Seaside and Smalltalk Interest Spreading

Here's a nice quote from a Java/Ruby programmer's recent blog entry on Seaside...

Frameworks like Struts or Webwork tries to model this kind of flow in static XML configuration files, which is at best, a hack. Rails tries to do this in its own code by convention, which is a good attempt but the way Seaside does it is the best I've seen so far.

That's the kind of thing I like to see because I still think Seaside is the Smalltalk killer app. If Smalltalk is going to come back into the mainstream, Seaside is going to be the vehicle of that change.

Comments (automatically disabled after 1 year)

Wes 6339 days ago

I've always found Seaside to be compelling, but I've always wondered, how can multiple developers work on code when the language is VM based? (I'm used to version control systems..)

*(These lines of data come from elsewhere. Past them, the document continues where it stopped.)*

-- ==== Sys2Proof/Tests/Slice0.lean ====
section
/-!
SUPPORT. Slice0.lean: tests of the model. Expected values come from the spec: its worked examples, tables and rules, or a hand calculation from them. The
theorems named `witness_…` show concrete states and operands that meet the hypotheses of the statements in Certificates/Slice0/Obligations.lean.
-/

set_option Elab.async false

namespace Sys2Proof.Tests
open Sys2Proof Sys2Proof.Machine

/-! ### States to start from -/

/-- A device in service: ungated, host port 0 enabled. -/
def live : State :=
  (((({ State.reset with sys := { State.reset.sys with phase := .running, gated := false, aliveOut := true } }).setBit R.SPOOL_STATUS.UNGATED).setFld
    (R.HPORT_CFG.ENABLE 0) 1).setFld (R.HPORT_CFG.WIDTH 0) 4)

/-- A plain request of tag 7 on a channel, and a critical one of the sender whose key stands in slot 5. -/
def asks (ch : Nat) : OnfReq := { ch := ch, sender := 0, seq := 1, tag := 7, ctr := 0, crit := false }
def asksCrit (ch : Nat) : OnfReq := { ch := ch, sender := 9, seq := 1, tag := 7, ctr := 5, crit := true }

/-- A sender key with every permission, and flash ceilings above its counter. -/
def keyed : State :=
  { live with onf := { live.onf with keys := smPut SenderKey.none [] 5 { sender := 9, key := [1], perms := 63, revoked := false, ctr := 4 }, ceil0 := 100, ceil1 := 100 } }

/-- An engine that runs with words at PC 0, its stack pointer at 0x100 and 7 in every other register. -/
def bobAt (e : Nat) (ws : List W16) : State :=
  live.setEng e { Engine.reset with
    st := .running, w := (List.range 15).foldl (fun (m : SMap W16) i => smPut 0 m i 7) (smPut 0 [] 15 0x100)
    imem := (List.range ws.length).map fun i => (i, ws.getD i 0) }

/-- Whether an instruction stands at the PC of an engine that issues. -/
def standsB (s : State) (e : Nat) (i : Instr) : Bool :=
  s.up && s.bobLive e && decide ((s.eng e).muldiv = []) &&
    match bobWords i with
    | some (n, ws) => n == e && decide ((s.fetchAll e (s.eng e).pc ws).2 = .same)
    | none => false

theorem stands_of_standsB (s : State) (e : Nat) (i : Instr) (h : standsB s e i = true) : ∃ u, s.stands e i u := by
  unfold standsB at h
  split at h
  · rename_i n ws hw
    simp only [Bool.and_eq_true, decide_eq_true_eq, beq_iff_eq] at h
    obtain ⟨⟨⟨h1, h2⟩, h3⟩, h4, h5⟩ := h
    exact ⟨_, h1, h2, h3, ws, h4 ▸ hw, Prod.ext rfl h5⟩
  · simp at h

/-- Whether it stands where its own words have been placed. -/
def ready (e : Nat) (i : Instr) : Bool :=
  match bobWords i with
  | some (_, ws) => standsB (bobAt e ws) e i
  | none => false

Also, application scaling seems to be an issue. From what I read, a load balancer like Pen must be used, in order to ensure that a user always returns to the application instance that they first visited. (Most load balancers distribute the load evenly). Is this as big an issue as it seems? I hate to bring up scaling as it is often used against dynamic languages, but it seems to me that the next myspace killer won't be developed with seaside. However, Seaside does seem to be well suitable for business oriented intranet apps.

Ramon Leon 6339 days ago

It's a common misconception that we don't have version control, we do, and it's quite a bit nicer than version control based on text files. Look at Seaside itself, it's an open source project where many developers work on and merge code constantly, works great.

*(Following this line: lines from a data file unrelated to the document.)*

/-! ### RESET -/

/-- RESET asks nothing of the state it starts from (R172, R174): it runs outside R117 too. -/
theorem exec_reset (s : State) : exec .reset s = .next { State.reset with pending := s.pending } :=
  congrArg Host.Outcome.next s.begin_fullReset

/-- With `rst` the word is RESET's, whatever the control state and the other ports hold. -/
theorem wordOf_rst (tag : ControlState) (inValid : Bool) (b : Byte) :
    wordOf tag (.top true inValid b) = .top (portPair true inValid) := rfl

/-- A step performs what the port values on top of `pending` select. -/
theorem step_of_decode {v : Stimulus} {rest : List Stimulus} {i : Instr} (hp : s.pending = v :: rest)
    (h : decode s.decodeContext (wordOf s.state v) = .ok i) : step s = exec i { s with pending := rest } := by
  have hfetch : s.fetch = wordOf s.state v := by rw [State.fetch, State.stimulus, hp]
  have hadvance : s.advance = { s with pending := rest } := by rw [State.advance, hp, List.tail_cons]
  rw [step, hfetch, h, ← hadvance]

/-! ### The full resets of the frame decoder -/

theorem sameRegisters_begin_fullReset (s : State) : sameRegisters s.begin.fullReset State.reset :=
  ⟨rfl, rfl, rfl, rfl, rfl, rfl⟩

/-- What a full reset emits is no register. -/
theorem sameRegisters_begin_fullReset_emit (s : State) (p : List Byte) :
    sameRegisters (s.begin.fullReset.emit p) State.reset := sameRegisters_begin_fullReset s

/-- A guarded operation whose effect is one next state answers no other. -/
theorem perform_next_eq {c : Bool} {u : State} (h : perform c s (.next u) = .next t) : t = u := by
  obtain ⟨_, _, hnext⟩ := perform_next h
  exact (Host.Outcome.next.inj hnext).symm

/-- All that CK.OK can do: a full reset that emits the payload read before it (R113). -/
theorem exec_ckOk_next (h : exec (.ckOk b) s = .next t) :
    ∃ p, s.readPayload = .ok p ∧ t = s.begin.fullReset.emit p := by
  obtain ⟨_, _, heffect⟩ := perform_next h
  obtain ⟨p, hread, hnext⟩ := orFault_next heffect
  exact ⟨p, hread, (Host.Outcome.next.inj hnext).symm⟩

/-- All that CK.BAD can do (R114). -/
theorem exec_ckBad_next (h : exec (.ckBad b) s = .next t) : t = s.begin.fullReset :=
  perform_next_eq h

/-- All that H2.MISS can do (R107). -/
theorem exec_h2Miss_next (h : exec (.h2Miss b) s = .next t) : t = s.begin.fullReset :=
  perform_next_eq h

/-! ### The obligations -/

/-- Settles O19 (70_reset_and_hazards.md R171): RESET's next state is written out, and each of the three other operations
answers, where it answers a state, the same full reset. -/
theorem resetLeavesResetValues : Obligations.ResetLeavesResetValues := by
  refine ⟨fun s => ⟨_, exec_reset s, rfl, rfl, rfl, rfl, rfl, rfl, rfl, rfl, rfl⟩, ?fullResets⟩
  case fullResets =>
    rintro s t b (hok | hbad | hmiss)
    · obtain ⟨p, _, rfl⟩ := exec_ckOk_next hok
      exact sameRegisters_begin_fullReset_emit s p
    · rw [exec_ckBad_next hbad]
      exact sameRegisters_begin_fullReset s
    · rw [exec_h2Miss_next hmiss]
      exact sameRegisters_begin_fullReset s

/-- Settles O20 (70_reset_and_hazards.md R173): with `rst` the word decodes to RESET for both values of `in_valid`. -/
theorem resetWinsOverByte : Obligations.ResetWinsOverByte := by
  intro s inValid b rest hp
  have hreset : decode s.decodeContext (wordOf s.state (.top true inValid b)) = .ok .reset := by
    rw [wordOf_rst, decode_rst]
  rw [step_of_decode hp hreset, exec_reset]

end Sys2Proof.Machine
end

section
/-! The bijection law of ENG (40_crc_engine.md R90): the shift is undone bit by bit, so the update never merges two register
values, and which corruptions of a payload the checksum misses (60_exceptions.md section 5). -/

namespace Sys2Proof.Machine

/-! ### The register is recovered -/

/-- A register value below the fed-back bits is recovered from its shift, since bit 0 of the shift is the old bit 7. -/
theorem getLsbD_eq_xor_shift1 (a : Byte) {k : Nat} (hk : k < 2) :
    a.getLsbD k = ((shift1 a).getLsbD (k + 1) ^^ (shift1 a).getLsbD 0) := by
  have hfed : decide (k + 1 < 3) = true := decide_eq_true (by omega)
  rw [getLsbD_shift1_succ a (by omega), getLsbD_shift1_zero, hfed, Bool.true_and, Bool.xor_assoc, Bool.xor_self,
    Bool.xor_false]

/-- The bits above the fed-back ones are moved and nothing else. -/
theorem getLsbD_eq_shift1_succ (a : Byte) {k : Nat} (hlow : 2 ≤ k) (hk : k < 7) :
    a.getLsbD k = (shift1 a).getLsbD (k + 1) := by
  have hnofeed : decide (k + 1 < 3) = false := decide_eq_false (by omega)
  rw [getLsbD_shift1_succ a hk, hnofeed, Bool.false_and, Bool.xor_false]

theorem upd_injective (b : Byte) : Function.Injective (fun a => upd a b) :=
  fun _ _ h => (BitVec.xor_left_inj b).mp (shifts_injective 8 h)

/-- Two register values that agree after the same bytes were equal. -/
theorem foldl_upd_injective (bytes : List Byte) : Function.Injective (fun a => bytes.foldl upd a) := by
  induction bytes with
  | nil => exact fun _ _ h => h
  | cons b rest ih => exact ih.comp (upd_injective b)

/-! ### What the checksum misses -/

theorem foldl_upd_replicate_zero (k : Nat) : (List.replicate k 0x00#8).foldl upd 0x00#8 = 0x00#8 :=
  crcCompute_replicate_zero k

/-- Settles O8 (60_exceptions.md section 5): by linearity the pattern's own CRC is what the CRC changes by; a non-zero byte
moves the register off zero, and no later byte merges the two. -/
theorem undetectedCorruption : Obligations.UndetectedCorruption := by
  refine ⟨fun head payload e hlen => ?missed, fun j k x hx hzero => ?single⟩
  case missed =>
    have hlinear : (List.zipWith (· ^^^ ·) payload e).foldl upd (crcCompute head) =
        payload.foldl upd (crcCompute head) ^^^ crcCompute e := by
      rw [← BitVec.xor_zero (x := crcCompute head), foldl_upd_zipWith_xor _ _ _ _ hlen.symm, BitVec.xor_zero]
      rfl
    rw [crcCompute_append, crcCompute_append, hlinear]
    simp
  case single =>
    rw [crcCompute_append, crcCompute_replicate_zero, List.foldl_cons] at hzero
    have hupd : upd Config.crcInit x = 0x00#8 :=
      foldl_upd_injective _ (hzero.trans (foldl_upd_replicate_zero k).symm)
    exact hx ((upd_eq_zero_iff _ _).mp hupd)

end Sys2Proof.Machine
end

section
/-! The wire format (30_encoding.md section 1): a valid frame is a head, as many bytes as its length says, and the CRC of
both, which is what the encoder makes of those bytes. -/

namespace Sys2Proof.Machine

/-- The comparisons of R67, on whatever follows the four bytes of the head. -/
theorem validFrame_of_tail (h0 h1 lh ll : Byte) {tail : List Byte} (htail : tail ≠ []) :
    validFrame (h0 :: h1 :: lh :: ll :: tail) =
      (h0 == Config.hdr0 && h1 == Config.hdr1 && tail.length == (assembleLength lh ll).toNat + 1 &&
        tail.getLast? == some (crcCompute (h0 :: h1 :: lh :: ll :: tail.dropLast))) := by
  cases tail with
  | nil => contradiction
  | cons c rest => rfl

/-- R67 for a sequence that is a head, a payload and one more byte. -/
theorem validFrame_concat_iff (len : Half) (payload : List Byte) (c : Byte) :
    validFrame (frameHead len ++ payload ++ [c]) = true ↔
      payload.length = len.toNat ∧ c = crcCompute (frameHead len ++ payload) := by
  have hshape : frameHead len ++ payload ++ [c] =
      Config.hdr0 :: Config.hdr1 :: lengthHigh len :: lengthLow len :: (payload ++ [c]) := by
    simp [frameHead]
  rw [hshape, validFrame_of_tail _ _ _ _ (List.concat_ne_nil c payload)]
  simp [frameHead]

/-- A valid frame has that form. -/
theorem exists_eq_concat_of_validFrame {f : List Byte} (h : validFrame f = true) :
    ∃ len payload c, f = frameHead len ++ payload ++ [c] := by
  match f with
  | h0 :: h1 :: lh :: ll :: c :: rest =>
    rw [validFrame_of_tail _ _ _ _ (List.cons_ne_nil c rest)] at h
    simp only [Bool.and_eq_true, beq_iff_eq] at h
    obtain ⟨⟨⟨rfl, rfl⟩, -⟩, -⟩ := h
    refine ⟨assembleLength lh ll, (c :: rest).dropLast, (c :: rest).getLast (List.cons_ne_nil c rest), ?_⟩
    rw [List.append_assoc, List.dropLast_concat_getLast]
    simp [frameHead]

/-- A length that is the payload's is what the encoder writes. -/
theorem eq_lengthField {payload : List Byte} {len : Half} (h : payload.length = len.toNat) :
    len = lengthField payload.length := by
  rw [h, lengthField, BitVec.ofNat_toNat, BitVec.setWidth_eq]

/-- Settles O17 (30_encoding.md R67, 42_frame_encoder.md R141). -/
theorem validFramesAreEncodings : Obligations.ValidFramesAreEncodings := by
  intro f
  constructor
  · intro hvalid
    obtain ⟨len, payload, c, rfl⟩ := exists_eq_concat_of_validFrame hvalid
    obtain ⟨hlen, rfl⟩ := (validFrame_concat_iff len payload c).mp hvalid
    refine ⟨payload, ?_, ?_⟩
    · rw [hlen]
      exact Nat.le_of_lt_succ len.isLt
    · rw [frameOf_eq_concat, ← eq_lengthField hlen]
  · rintro ⟨payload, hmax, rfl⟩
    rw [frameOf_eq_concat]
    exact (validFrame_concat_iff _ payload _).mpr ⟨(lengthField_toNat hmax).symm, rfl⟩

/-- Settles O4 (40_crc_engine.md R90): an injective map of the bytes into themselves is a bijection, and R67 asks of the last
byte that it be the CRC of those before it. -/
theorem shiftAndUpdateBijective : Obligations.ShiftAndUpdateBijective := by
  refine ⟨fun a => ⟨(getLsbD_shift1_zero a).symm, getLsbD_eq_xor_shift1 a Nat.zero_lt_two,
      getLsbD_eq_xor_shift1 a Nat.one_lt_two, ?moved⟩,
    Finite.injective_iff_bijective.mp shift1_injective, Finite.injective_iff_bijective.mp (shifts_injective 8),
    fun b => Finite.injective_iff_bijective.mp (upd_injective b), fun bytes _ _ h => foldl_upd_injective bytes h,
    fun payload hmax => ?checksum⟩
  case moved =>
    intro k h3 h7
    obtain ⟨j, rfl⟩ := Nat.exists_eq_add_of_le' h3
    exact getLsbD_eq_shift1_succ a (Nat.le_add_left 2 j) (by omega)
  case checksum =>
    refine ⟨_, (validFrame_concat_iff _ payload _).mpr ⟨(lengthField_toNat hmax).symm, rfl⟩, fun c hc => ?_⟩
    exact ((validFrame_concat_iff _ payload c).mp hc).2

end Sys2Proof.Machine
end

section
/-! ENG's operations on the register (40_crc_engine.md R81 to R85), each by itself and several one after another, and ENG
used alone. -/

namespace Sys2Proof.Machine

variable {s t : State} {b : Byte}

/-! ### The commands by themselves -/

/-- The operations one after another, taken apart after the first. -/
theorem execAll_cons {i : Instr} {rest : List Instr} (h : exec i s = .next t) :
    execAll (i :: rest) s = execAll rest t := by
  simp only [execAll, h]

/-- Settles O9 (40_crc_engine.md R83; assumption logs 2 and 9). -/
theorem crcClrClearsRegister : Obligations.CrcClrClearsRegister := by
  refine ⟨fun ctx en din => decode_crcClr ctx din en, fun _ => rfl, fun _ => rfl, fun s t h => ?_⟩
  obtain rfl := Host.Outcome.next.inj h
  rfl

/-- Settles O10 (40_crc_engine.md R82; assumption logs 2 and 9); the corner cases by evaluation. -/
theorem crcByteUpdatesRegister : Obligations.CrcByteUpdatesRegister :=
  ⟨fun ctx din => decode_crcByte ctx din, fun _ _ => rfl, by decide, upd_self, by decide⟩

/-- Any number of CRC.HOLD (R84). -/
theorem execAll_replicate_crcHold (n : Nat) (s : State) :
    ∃ t, execAll (List.replicate n .crcHold) s = .next t ∧ t.crc = s.crc := by
  induction n generalizing s with
  | zero => exact ⟨s, rfl, rfl⟩
  | succ n ih => exact ih s.begin

/-- Settles O11 (40_crc_engine.md R84; assumption logs 2, 9 and 13): what the three DEC operations write is no `crc`. -/
theorem crcHoldKeepsRegister : Obligations.CrcHoldKeepsRegister := by
  refine ⟨fun ctx din => decode_crcHold ctx din, fun _ => rfl, execAll_replicate_crcHold, ?_⟩
  rintro s t b (hidle | hfirst | hhold)
  · rw [perform_next_eq hidle]
    rfl
  · rw [perform_next_eq hfirst]
    rfl
  · obtain rfl := Host.Outcome.next.inj hhold
    rfl

/-- Settles O12 (40_crc_engine.md R81; assumption logs 2 and 10). -/
theorem crcBitShiftsRegister : Obligations.CrcBitShiftsRegister :=
  fun _ => rfl

/-! ### CRC.COMPUTE -/

/-- Absorbing bytes one after another writes the register alone. -/
theorem foldl_absorb (bytes : List Byte) (s : State) :
    bytes.foldl (fun t b => t.absorb b) s = { s with crc := bytes.foldl upd s.crc } := by
  induction bytes generalizing s with
  | nil => rfl
  | cons b rest ih => exact ih (s.absorb b)

/-- CRC.BYTE once per byte, from a state whose results are cleared: clearing them again changes nothing. -/
theorem execAll_crcByte (bytes : List Byte) (hs : s.begin = s) :
    execAll (bytes.map .crcByte) s = .next (bytes.foldl (fun t b => t.absorb b) s) := by
  induction bytes generalizing s with
  | nil => rfl
  | cons b rest ih =>
    have hbyte : exec (.crcByte b) s = .next (s.absorb b) := congrArg (fun u => Host.Outcome.next (State.absorb b u)) hs
    have habsorb : (s.absorb b).begin = s.absorb b := congrArg (State.absorb b) hs
    rw [List.map_cons, execAll_cons hbyte, ih habsorb, List.foldl_cons]

theorem exec_crcCompute (bytes : List Byte) (s : State) :
    exec (.crcCompute bytes) s = .next { s with crc := crcCompute bytes, out := none, encFrame := none } :=
  congrArg Host.Outcome.next (foldl_absorb bytes s.begin.clearCrc)

/-- Settles O13 (40_crc_engine.md R85, R76; assumption logs 2 and 11). -/
theorem crcComputeIsExpansion : Obligations.CrcComputeIsExpansion := by
  refine ⟨fun bytes s => ⟨exec_crcCompute bytes s, ?_⟩, rfl, crcCompute_concat⟩
  have hclear : exec .crcClr s = .next s.begin.clearCrc := rfl
  rw [execAll_cons hclear, execAll_crcByte bytes rfl]
  rfl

Most load balances have the options to stick a session to a server, since sessions are a common requirement among many frameworks.

Seaside isn't stateless, so no, it won't scale the way a stateless server does, nor is it meant too. It's meant to write complex stateful "applications", not just websites, that have lot's of workflow and would be hard or impossible to write otherwise. However, don't think it won't scale, it's simply a matter of hardware.